To get the distance between two word embeddings, we will simply square the differences on all 1536 axes, add them together and take the square root. Doing this we get the following list of distances between the five words below:

CatDogFinchSparrowPenguin
Cat00.49130.64340.59840.5949
Dog0.491300.65830.63920.6408
Finch0.64340.658300.52440.5776
Sparrow0.59840.6390.524400.5296
Penguin0.59490.64080.57760.52960

As you can see the two words closest together in the embedding space are “Cat” and “Dog”, closely followed by “Finch” and “Sparrow”. This is not surprising as these words probably “keep the same company”, that is turn up in the same textual settings. We see that the word “Penguin” is at a distance of 0.5296 from the word “Sparrow”, 0.5776 from the word “Finch” and 0.5949 from the word “Cat”.

If we want to display the embedding space on a graph we need to reduce the number of axes. I use principal component analysis (PCA) which is an algorithm that reduces the number of axes while maintaining the largest variation.

To understand how that works, let us imagine that we have placed our animals on a three dimensional whiteboard – as post-its in a room, where some of the post-its are floating in the air. We now want to take a picture, and we will try to take it from an angle where the post-its are spread out the most so we can see them all on our two-dimensional image. This is fundamentally what a PCA analysis does to reduce the number of dimensions while keeping the data as intact as possible

By reducing the number of dimensions of the embedding space from 1536 to 2, I am able to create this chart:

We observe that while the word “penguin” is closest to the group of other bird words, it stands out as an outlier within the embedding space. Interestingly, it is in proximity to a group of words associated with farm animals (highlighted in green).

Final thoughts

In this post we have looked at how humans perform categorization. We have also looked at word embeddings within NLP, how they work and how they are generated during the training of the model.

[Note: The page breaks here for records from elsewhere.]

theorem State.commitLoad_eq (s : State) (r : LoadRecord) : s.commitLoad r =
    (((((s.committed r).staleAll ((s.committed r).imageSet r.header.slot)).latchAll .portraitCommitted
      (.portrait (some r.header.slot))).raise imageUnit 0).imageReply .done none .committed
      (some (nextGeneration (s.portrait r.header.slot).generation))) := rfl

/-- A commit stales the sheets that show the portrait, locked or not (R73). -/
theorem Moves.commitLoad (hc : commits) (s : State) (r : LoadRecord) : Moves commits s (s.commitLoad r) := by
  have hpool : Move commits s { s with
      pool := ((s.pool.giveBack (.current r.header.slot)).giveBack (.pending r.header.slot)).pass .inbound
        (.current r.header.slot) } :=
    .pool _ fun h => Pool.counted_pass (Pool.counted_giveBack (Pool.counted_giveBack h _) _) _ _
  have hport := hpool.moves.snoc (.portrait r.header.slot (fun q =>
    { q with state := .ready, current := some (r.image (nextGeneration (s.portrait r.header.slot).generation))
             pendingImage := none, generation := nextGeneration (s.portrait r.header.slot).generation }) rfl (.inl hc))
  have hidle : Moves commits s (s.committed r) := hport.thenFrame (State.imageIdle_tables _)
  rw [State.commitLoad_eq]
  exact (hidle.snoc (.stale ((s.committed r).imageSet r.header.slot) (.inl hc))).thenFrame (by simp)

theorem Moves.pendLoad (hc : commits) (s : State) (r : LoadRecord) : Moves commits s (s.pendLoad r) := by
  have hpool : Move commits s { s with
      pool := (s.pool.giveBack (.pending r.header.slot)).pass .inbound (.pending r.header.slot) } :=
    .pool _ fun h => Pool.counted_pass (Pool.counted_giveBack h _) _ _
  have hport := hpool.moves.snoc (.portrait r.header.slot (fun q =>
    { q with pendingImage := some (r.image (nextGeneration (s.portrait r.header.slot).generation))
             generation := nextGeneration (s.portrait r.header.slot).generation }) rfl (.inl hc))
  exact hport.thenFrame (by simp [State.pendLoad])

theorem Moves.endMarkGrant (hc : commits) (s : State) : Moves commits s s.endMarkGrant := by
  unfold State.endMarkGrant
  split
  · exact .refl s
  split
  · exact Moves.refuseLoad s _
  split
  · split
    · exact Moves.refuseLoad s _
    · exact Moves.commitLoad hc s _
  · exact Moves.pendLoad hc s _

/-! ### The job table -/

/-- A job's record is replaced by one that is started if it has left WAITING. -/
theorem Moves.putJob (s : State) (k : Job) (h : s.jobsStarted → k.state ≠ .waiting → k.started = true) :
    Moves commits s (s.putJob k) := by
  refine (Move.jobs _ fun hs j hj => ?_).moves
  obtain rfl | ⟨hj, -⟩ := State.mem_putJob hj
  · exact h hs
  · exact hs j hj

/-- Jobs leave the table. -/
theorem Moves.filterJobs (s : State) (f : Job → Bool) : Moves commits s { s with jobs := s.jobs.filter f } :=
  (Move.jobs _ fun hs j hj => hs j (List.mem_of_mem_filter hj)).moves

theorem Moves.suspend {s : State} {j : Job} (h : s.activeJob = some j) : Moves commits s (s.suspend j) := by
  obtain ⟨hm, ha⟩ := State.activeJob_mem h
  exact (Moves.putJob s _ <| by exact fun hs _ => hs j hm (by simp [ha])).thenFrame (State.stopStall_tables _)

theorem Moves.examineProof (s : State) : Moves commits s s.examineProof := by
  obtain h | ⟨j, hj, -, -, h⟩ := s.examineProof_cases
  · rw [h]; exact .refl s
  · rw [h]; exact Moves.suspend hj

theorem Moves.recheckWait (s : State) : Moves commits s s.recheckWait := Moves.examineProof s

theorem Moves.stallExpiry (s : State) : Moves commits s s.stallExpiry := by
  unfold State.stallExpiry
  split
  · exact .frame rfl
  split
  · exact .frame rfl
  split
  · exact Moves.suspend ‹_›
  · exact .frame rfl

/-- A sheet leaves the press as well as it stood (R21). -/
theorem Sheet.moves_leavePress (sh : Sheet) (done : Nat) : sh.Moves (sh.leavePress done) where
  section_eq := rfl
  laid h := by
    unfold Sheet.leavePress
    by_cases hp : sh.state = .inPress
    · exact fun _ => h (by simp [hp])
    · simpa [hp] using h
  stale_iff := by
    unfold Sheet.leavePress
    by_cases hp : sh.state = .inPress
    · simp only [hp, if_true, reduceCtorEq, iff_false]
      split <;> simp
    · simp [hp]
  locks h := by
    obtain ⟨hp, hl⟩ := h
    unfold Sheet.leavePress Sheet.lockSound
    by_cases hi : sh.state = .inPress
    · cases hh : sh.hold with
      | none => simp [hi]
      | some r => simpa [hi, hh] using hl
    · rw [if_neg hi]
      exact ⟨hp, hl⟩

theorem Moves.releaseSheet (s : State) (j : Job) : Moves commits s (s.releaseSheet j) := by
  unfold State.releaseSheet
  split
  · exact (Move.sheet _ ‹_› fun _ => Sheet.moves_leavePress _ _).moves
  · exact .refl s

theorem Moves.endJob (s : State) (j : Job) (notice : Notice) : Moves commits s (s.endJob j notice) := by
  have hremove : Moves commits s (s.removeJob j) := (Moves.filterJobs s _).thenFrame rfl
  have hunpin : Moves commits (s.removeJob j) ((s.removeJob j).unpin (s.jobPins j)) :=
    Moves.mapPortraits (by intro _; rfl) (by intro _; rfl) _ _
  exact (((hremove.trans hunpin).trans (Moves.releaseSheet _ j)).thenFrame (by simp)).snoc (.examine _)

theorem Moves.takeConfirmation (s : State) (tag : Nat) : Moves commits s (s.takeConfirmation tag) := by
  unfold State.takeConfirmation
  split
  · exact .refl s
  rename_i j hj
  have hput : Moves commits s (s.putJob { j with done := j.done + 1, spoils := 0 }) :=
    Moves.putJob s _ <| by exact fun hs => hs j (State.reportJob_mem hj).1
  dsimp only
  split
  · exact hput.trans (Moves.endJob _ _ _)
  · exact hput

theorem mem_moveToHead {l : List Job} {j k : Job} (h : k ∈ moveToHead l j) : k = j ∨ k ∈ l := by
  simp only [moveToHead] at h
  split at h
  · rcases List.mem_append.1 h with h | h
    · exact .inr (List.mem_of_mem_filter ((List.takeWhile_sublist _).subset h))
    · rcases List.mem_cons.1 h with h | h
      · exact .inl h
      · exact .inr (List.mem_of_mem_filter ((List.dropWhile_sublist _).subset h))
  · obtain ⟨x, hx, hk⟩ := List.mem_map.1 h
    split at hk
    · exact .inl hk.symm
    · exact .inr (hk ▸ hx)

theorem Moves.rewindJob {s : State} {j : Job} (h : j ∈ s.jobs) (copy : Nat) : Moves commits s (s.rewindJob j copy) := by
  unfold State.rewindJob
  split
  · split
    · exact Moves.putJob s _ fun hs => hs j h
    · exact (Moves.putJob s _ <| by exact fun hs => hs j h).trans (Moves.examineProof _)
  · refine (Move.jobs _ fun hs k hk => ?_).moves
    rcases mem_moveToHead hk with rfl | hk
    · exact fun e => absurd rfl e
    · exact hs k hk
  · exact Moves.putJob s _ fun hs => hs j h

theorem Moves.abortJob {s : State} {j : Job} (h : j ∈ s.jobs) : Moves commits s (s.abortJob j) := by
  unfold State.abortJob
  split
  · exact Moves.putJob s _ fun hs => hs j h
  · exact (Moves.putJob s _ <| by exact fun hs => hs j h).trans (Moves.endJob _ _ _)

theorem Moves.takeSpoil (s : State) (q : Press) (tag copy : Nat) (counted : Bool) :
    Moves commits s (s.takeSpoil q tag copy counted) := by
  unfold State.takeSpoil
  split
  · exact .refl s
  rename_i j hj
  have hput : Moves commits s (s.putJob (j.spoiled counted)) :=
    Moves.putJob s _ <| by exact fun hs => hs j (State.reportJob_mem hj).1
  have hmem : j.spoiled counted ∈ (s.putJob (j.spoiled counted)).jobs :=
    (State.onlyJobMoves_putJob (k := j.spoiled counted) (State.reportJob_mem hj).1 rfl).1
  have hspoil := hput.thenFrame (State.latchAll_tables _ .copySpoiled (.job tag))
  have hmem' : j.spoiled counted ∈ ((s.putJob (j.spoiled counted)).latchAll .copySpoiled (.job tag)).jobs := hmem
  cases counted with
  | false => exact hspoil.trans (Moves.rewindJob hmem' copy)
  | true =>
    have hrule := hspoil.thenFrame (State.setLink_tables _ q
      ((((s.putJob (j.spoiled true)).latchAll .copySpoiled (.job tag)).link q).setRule
        { tag := tag, copy := copy, serial := some (j.spoiled true).serial }))
    have hmem'' : j.spoiled true ∈ (((s.putJob (j.spoiled true)).latchAll .copySpoiled (.job tag)).setLink q
      ((((s.putJob (j.spoiled true)).latchAll .copySpoiled (.job tag)).link q).setRule
        { tag := tag, copy := copy, serial := some (j.spoiled true).serial })).jobs := hmem
    dsimp only
    split
    · exact hrule.trans (Moves.abortJob hmem'')
    · exact hrule.trans (Moves.rewindJob hmem'' copy)

theorem Moves.linkSpoil (s : State) (q : Press) (tag copy : Nat) : Moves commits s (s.linkSpoil q tag copy) :=
  (Moves.frame (by simp)).trans (Moves.takeSpoil _ q tag copy true)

Of course, within the Open AI GPT models, a lot of work is done during training to refine the process of generating the embedding space, which is not covered in this post. It’s also important to know that the Open AI GPT models do not operate on words but on tokens.

And while this post has been about word embeddings generated during the training of the GPT model, notice that the Open AI GPT models are also able to place complete sentences within the embedding space using a variety of techniques (e.g., contextual embeddings and attention mechanisms). This means that you can get embeddings for a list of sentences and group them using the same techniques as described above.

However, the fascinating aspect of the concept of word embedding is that it allows a relatively non-technical user to get a glimpse of the inner workings of the GPT models, which can often seem like a bit of a black box (at least for me).

Finally, I think it is thought-provoking that the generation of embeddings, based on purely textual analysis without understanding the meaning of each word, produces results that are somewhat similar to human categorization based on actual understanding.